Pull out of the data below the stretch of lines bounded by the one containing "cons b' l ih =>" and the one containing "[execStgWrite, hidx, eq_comm]", both bounds included, unchanged.

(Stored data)

# # # #

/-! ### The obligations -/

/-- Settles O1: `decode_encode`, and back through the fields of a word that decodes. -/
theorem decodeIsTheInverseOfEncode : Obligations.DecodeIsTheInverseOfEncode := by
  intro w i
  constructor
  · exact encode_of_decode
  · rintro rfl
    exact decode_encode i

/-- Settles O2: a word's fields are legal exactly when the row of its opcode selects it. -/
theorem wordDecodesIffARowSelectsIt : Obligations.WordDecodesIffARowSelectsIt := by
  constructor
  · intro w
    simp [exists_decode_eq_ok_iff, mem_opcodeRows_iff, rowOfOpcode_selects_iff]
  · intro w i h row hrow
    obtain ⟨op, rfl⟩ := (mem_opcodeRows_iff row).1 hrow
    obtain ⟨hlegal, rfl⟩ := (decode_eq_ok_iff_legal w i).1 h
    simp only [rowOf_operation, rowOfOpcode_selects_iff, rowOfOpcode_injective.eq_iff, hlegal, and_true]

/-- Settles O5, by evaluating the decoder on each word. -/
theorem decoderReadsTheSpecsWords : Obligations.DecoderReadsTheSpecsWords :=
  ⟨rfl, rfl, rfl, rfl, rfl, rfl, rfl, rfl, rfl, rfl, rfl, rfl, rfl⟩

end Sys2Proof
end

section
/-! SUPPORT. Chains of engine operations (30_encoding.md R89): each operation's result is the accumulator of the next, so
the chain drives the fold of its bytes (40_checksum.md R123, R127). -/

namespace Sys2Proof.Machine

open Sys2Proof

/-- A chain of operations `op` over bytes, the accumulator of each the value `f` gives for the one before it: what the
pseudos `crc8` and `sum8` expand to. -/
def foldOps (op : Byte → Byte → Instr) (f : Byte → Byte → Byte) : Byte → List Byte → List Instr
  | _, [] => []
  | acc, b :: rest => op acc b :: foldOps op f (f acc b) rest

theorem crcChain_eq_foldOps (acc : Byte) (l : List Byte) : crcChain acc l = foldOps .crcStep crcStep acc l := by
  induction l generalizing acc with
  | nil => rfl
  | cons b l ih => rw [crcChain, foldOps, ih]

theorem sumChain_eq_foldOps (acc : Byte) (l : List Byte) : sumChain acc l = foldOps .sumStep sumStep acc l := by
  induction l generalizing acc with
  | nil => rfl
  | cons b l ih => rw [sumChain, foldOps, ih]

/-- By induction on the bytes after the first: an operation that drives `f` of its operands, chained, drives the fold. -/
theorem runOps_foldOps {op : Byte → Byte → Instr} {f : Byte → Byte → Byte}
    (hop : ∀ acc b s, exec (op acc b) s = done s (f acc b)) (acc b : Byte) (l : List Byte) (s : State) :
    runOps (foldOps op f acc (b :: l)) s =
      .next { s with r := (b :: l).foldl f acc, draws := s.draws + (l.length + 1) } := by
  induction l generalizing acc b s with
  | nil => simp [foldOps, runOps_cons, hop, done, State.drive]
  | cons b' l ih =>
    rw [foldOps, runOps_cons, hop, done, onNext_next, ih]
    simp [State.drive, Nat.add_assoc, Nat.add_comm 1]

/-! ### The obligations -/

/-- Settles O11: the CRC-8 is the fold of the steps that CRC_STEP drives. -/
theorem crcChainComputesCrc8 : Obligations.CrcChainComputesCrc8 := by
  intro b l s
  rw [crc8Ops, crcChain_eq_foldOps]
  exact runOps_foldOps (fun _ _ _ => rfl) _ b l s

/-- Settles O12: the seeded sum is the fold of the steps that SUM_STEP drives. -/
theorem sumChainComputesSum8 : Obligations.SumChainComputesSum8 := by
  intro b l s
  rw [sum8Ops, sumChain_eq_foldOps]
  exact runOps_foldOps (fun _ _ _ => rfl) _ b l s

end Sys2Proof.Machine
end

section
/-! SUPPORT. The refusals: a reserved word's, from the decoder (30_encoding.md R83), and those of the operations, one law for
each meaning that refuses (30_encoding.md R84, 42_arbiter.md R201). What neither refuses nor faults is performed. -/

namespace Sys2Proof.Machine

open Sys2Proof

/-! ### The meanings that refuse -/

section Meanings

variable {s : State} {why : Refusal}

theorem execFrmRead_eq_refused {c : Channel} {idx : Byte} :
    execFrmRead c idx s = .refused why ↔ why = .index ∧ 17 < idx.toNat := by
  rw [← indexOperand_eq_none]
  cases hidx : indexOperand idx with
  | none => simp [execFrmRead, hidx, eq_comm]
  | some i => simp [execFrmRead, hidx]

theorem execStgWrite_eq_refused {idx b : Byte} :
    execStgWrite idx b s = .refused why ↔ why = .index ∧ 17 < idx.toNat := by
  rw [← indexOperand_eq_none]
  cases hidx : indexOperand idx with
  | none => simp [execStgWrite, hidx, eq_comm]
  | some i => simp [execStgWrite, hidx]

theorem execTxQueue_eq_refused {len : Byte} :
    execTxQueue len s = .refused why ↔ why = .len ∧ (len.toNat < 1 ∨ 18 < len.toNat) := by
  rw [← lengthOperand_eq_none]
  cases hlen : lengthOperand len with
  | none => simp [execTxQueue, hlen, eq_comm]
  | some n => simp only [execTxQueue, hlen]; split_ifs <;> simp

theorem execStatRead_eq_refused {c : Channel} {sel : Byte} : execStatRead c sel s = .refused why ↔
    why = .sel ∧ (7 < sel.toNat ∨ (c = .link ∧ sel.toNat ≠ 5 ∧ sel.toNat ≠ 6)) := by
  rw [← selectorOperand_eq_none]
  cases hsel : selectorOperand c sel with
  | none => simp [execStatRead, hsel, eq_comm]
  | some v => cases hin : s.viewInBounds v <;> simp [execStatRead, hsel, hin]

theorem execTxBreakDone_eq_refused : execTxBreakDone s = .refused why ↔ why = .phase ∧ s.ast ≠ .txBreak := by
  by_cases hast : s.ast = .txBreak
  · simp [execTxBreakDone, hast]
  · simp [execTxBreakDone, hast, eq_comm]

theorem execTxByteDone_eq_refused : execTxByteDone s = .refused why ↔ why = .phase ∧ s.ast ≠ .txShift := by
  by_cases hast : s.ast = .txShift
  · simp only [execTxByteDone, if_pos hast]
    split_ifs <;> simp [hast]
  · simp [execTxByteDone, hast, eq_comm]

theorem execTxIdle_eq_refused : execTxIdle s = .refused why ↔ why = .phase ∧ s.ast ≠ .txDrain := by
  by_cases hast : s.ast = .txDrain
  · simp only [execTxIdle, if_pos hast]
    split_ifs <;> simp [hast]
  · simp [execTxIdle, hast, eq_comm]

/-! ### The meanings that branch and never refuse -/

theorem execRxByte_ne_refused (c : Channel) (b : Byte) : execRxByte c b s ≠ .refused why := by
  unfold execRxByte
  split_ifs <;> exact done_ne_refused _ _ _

# # # #

(SOLVED EXERCISE)
  | cons b' l ih =>
    rw [foldOps, runOps_cons, hop, done, onNext_next, ih]
    simp [State.drive, Nat.add_assoc, Nat.add_comm 1]

/-! ### The obligations -/

/-- Settles O11: the CRC-8 is the fold of the steps that CRC_STEP drives. -/
theorem crcChainComputesCrc8 : Obligations.CrcChainComputesCrc8 := by
  intro b l s
  rw [crc8Ops, crcChain_eq_foldOps]
  exact runOps_foldOps (fun _ _ _ => rfl) _ b l s

/-- Settles O12: the seeded sum is the fold of the steps that SUM_STEP drives. -/
theorem sumChainComputesSum8 : Obligations.SumChainComputesSum8 := by
  intro b l s
  rw [sum8Ops, sumChain_eq_foldOps]
  exact runOps_foldOps (fun _ _ _ => rfl) _ b l s

end Sys2Proof.Machine
end

section
/-! SUPPORT. The refusals: a reserved word's, from the decoder (30_encoding.md R83), and those of the operations, one law for
each meaning that refuses (30_encoding.md R84, 42_arbiter.md R201). What neither refuses nor faults is performed. -/

namespace Sys2Proof.Machine

open Sys2Proof

/-! ### The meanings that refuse -/

section Meanings

variable {s : State} {why : Refusal}

theorem execFrmRead_eq_refused {c : Channel} {idx : Byte} :
    execFrmRead c idx s = .refused why ↔ why = .index ∧ 17 < idx.toNat := by
  rw [← indexOperand_eq_none]
  cases hidx : indexOperand idx with
  | none => simp [execFrmRead, hidx, eq_comm]
  | some i => simp [execFrmRead, hidx]

theorem execStgWrite_eq_refused {idx b : Byte} :
    execStgWrite idx b s = .refused why ↔ why = .index ∧ 17 < idx.toNat := by
  rw [← indexOperand_eq_none]
  cases hidx : indexOperand idx with
  | none => simp [execStgWrite, hidx, eq_comm]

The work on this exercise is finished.